Todd Webb, Untitled (44UN-7930-609), Trust Territory of Somaliland (Somalia), 1958 © 2021 Todd Webb Archive

In early 2021, a photograph in marvellous colour became viral on social media. Gen Z, mostly diasporic Africans, were hooked by its timeless appeal. It seemed to us a carefully choreographed Instagrammable shot taken during a throwback summer along the turquoise shores of the Côte d’Azur or the Cyclades. In fact, this was a picture-postcard of the Benadir littoral: two young women are walking on a pristine beach while a mutt, of probable terrier-collie pedigree, sits to their right. The young women, perhaps sisters of Hawiye or Darood lineage, are wearing matching yellow dresses in the popular fashion of mid-century urban Somalia: a style which gave way to the translucent and diaphanous voile of the dirac from risqué French Djibouti in the 1970s and thereafter the uniform of the Arabian-imported jilbaab in the 1990s and beyond. The dresses, with their embroidered patterns, are ostensibly handmade. Their white veils, loosely worn, waft in the midsummer wind of the Indian Ocean as they bask in effortless elegance on il lido di Mogadisco. This is Vogue Africa ante literram

The photograph of the young women in the yellow dresses are one of several striking images in Todd Webb in Africa: Outside The Frame. Co-authored and curated by professors Aimée Bessire and Erin Hyde Nolan, the book features a collection of 200 hitherto unseen photographs from a UN assignment that took the American photographer Todd Webb (1905–2000) to eight African countries in 1958. The photographs are accompanied by essays from Western and African artists and scholars (some of whom from the countries Webb visited) which frame the images in a critical postcolonial context. 

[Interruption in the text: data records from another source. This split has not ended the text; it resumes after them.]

/-- R314, R317: en set with a size of 6 to 16 enables the steward ring, its indices and counts zero. -/
def hifSctlEnable : Prop :=
  ∀ (v : BitVec 32) (s : State), s.running = true → s.unitAnswers 5 = true → s.rd HIF_SCTL_en = 0 → bit v.toNat 0 = true →
    6 ≤ bits v.toNat 8 5 → bits v.toNat 8 5 ≤ 16 →
    Answers (.hifSctlWrite v) s fun t => t.rd HIF_SCTL_en = 1 ∧ t.rd HIF_SCTL_size = bits v.toNat 8 5 ∧
      t.ring stewardRing = { gen := (s.ring stewardRing).gen + 1, st := 1 } ∧ Recorded s t 5 6 [512, 1, 0]

/-- R317: en cannot be set with a size outside 6 to 16. -/
def hifSctlBadSize : Prop :=
  ∀ (v : BitVec 32) (s : State), s.running = true → s.unitAnswers 5 = true → s.rd HIF_SCTL_en = 0 →
    (bits v.toNat 8 5 < 6 ∨ 16 < bits v.toNat 8 5) →
    Answers (.hifSctlWrite v) s fun t => t.rd HIF_SCTL_en = 0 ∧ t.rd HIF_SCTL_size = bits v.toNat 8 5 ∧ t.hif = s.hif

/-- R314: en cleared disables the ring; what is in flight runs on and is counted in the event. -/
def hifSctlDisable : Prop :=
  ∀ (v : BitVec 32) (s : State), s.running = true → s.unitAnswers 5 = true → s.rd HIF_SCTL_en = 1 → bit v.toNat 0 = false →
    Answers (.hifSctlWrite v) s fun t => t.rd HIF_SCTL_en = 0 ∧ t.rd HIF_SCTL_size = s.rd HIF_SCTL_size ∧
      (t.ring stewardRing).st = 0 ∧ (t.ring stewardRing).fly = [] ∧ t.hif.units = s.hif.units ∧
      Recorded s t 5 6 [512, 0, (s.ring stewardRing).inFlight]

/-! ### Account -/

/-- What R278 adds for one millisecond's record, with its measured energies since the boundary before. -/
def msIncs (s : State) (r : MsRec) (qc : Nat) : Incs :=
  (spanOf [r] (acctUnits qc - s.acc.mc) (acctUnits r.qa - s.acc.ma)).incs (s.rd ACT_ACC_CTL_smax) (s.flag ACT_ACC_CTL_aux_mode)

/-- R278, R279: in Glatos S a reconciliation consumes the oldest millisecond whose measurement is final: every tenant's account grows by
its increment, the house and the loss by theirs, and the boundary is shown. -/
def reconciliation : Prop :=
  ∀ (r : MsRec) (rest : List MsRec) (qc : Nat) (s : State), s.running = true → s.fwRunning 1 = true → s.clocked 15 = true →
    s.isD = false → s.acc.gap = false → s.acc.wait = r :: rest → r.qc = some qc → s.acc.jobs = [] →
    Answers (.reconciliation [] 0 0 0 []) s fun t => t.acc.wait = rest ∧ t.acc.mc = acctUnits qc ∧ t.acc.ma = acctUnits r.qa ∧
      t.rd ACT_RECON_T = r.b % 2 ^ ACT_RECON_T.width ∧ t.acc.lastN = 1 ∧
      (∀ n < 512, t.settled n = (s.settled n + mget (msIncs s r qc).charge n 0) % 2 ^ 64 ∨
        mget (msIncs s r qc).charge n 0 = 0 ∧ t.settled n = s.settled n) ∧
      t.rd ACT_HOUSE = (s.rd ACT_HOUSE + (msIncs s r qc).house) % 2 ^ ACT_HOUSE.width ∧
      t.rd ACT_RLOSS = (s.rd ACT_RLOSS + (msIncs s r qc).loss) % 2 ^ ACT_RLOSS.width ∧
      t.acc.lastM = (acctUnits qc - s.acc.mc) + (acctUnits r.qa - s.acc.ma)

/-- R283: JOB_OPEN takes the first free record, which waits for the first boundary of 1 ms at or after the turn. -/
def jobOpen : Prop :=
  ∀ (d : Desc) (k : Nat) (s : State), s.running = true → InTurn s (fun d => decide (dOp d.w = 0x20)) d → d.ring = stewardRing →
    dB d.w 8 1 = 0 → (List.range 1024).find? (fun k => decide ((s.job k).state = 0)) = some k →
    (s.acc.jobs.filter fun e => decide (e.2.state ≠ 0) && decide (e.2.tenant = dB d.w 10 2)).length < s.rd ACT_ACC_CTL_jobmax →
    s.rd ACT_RECON_T < nextMs d.t →
    Answers .jobOpen s fun t => (t.job k).state = 1 ∧ (t.job k).acct = dB d.w 10 2 ∧ (t.job k).tenant = dB d.w 10 2 ∧
      (t.job k).b0 = nextMs d.t ∧ (t.job k).gen = (s.job k).gen + 1 ∧ (t.job k).desc = some d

Aimée Bessire and Erin Hyde Nolan, Todd Webb in Africa: Outside the Frame, Thames & Hudson, London, 2021

Webb was no fashion photographer or photojournalist. The erstwhile stockbroker and Quaker-born Midwesterner only discovered photography during the Steinbeckian sojourns of his early 1930s. Neither are his photographs, beautiful and majestic, a mid-century National Geographic redux. As this book shows, Webb upends his UN-commissioned brief to ‘document emerging industries and technologies’. This was too limiting for an artist who could not resist the power of his original oeuvre: to record everyday life and cityscape. And, in an African context gripped in the wind of change, he produced some remarkable results much to the chagrin of his UN patrons. Out of around 1,500 colour negatives which Webb diligently took on three cameras during his five-month assignment, the UN Department of Public Information published only 22 black-and-white images in a seven-page brochure. Those young women in the yellow dresses, and the images of many others, were lost for nearly six decades until their discovery by Betsy Evans Hunt, Webb’s friend and manager of his estate, in a Californian basement in 2015.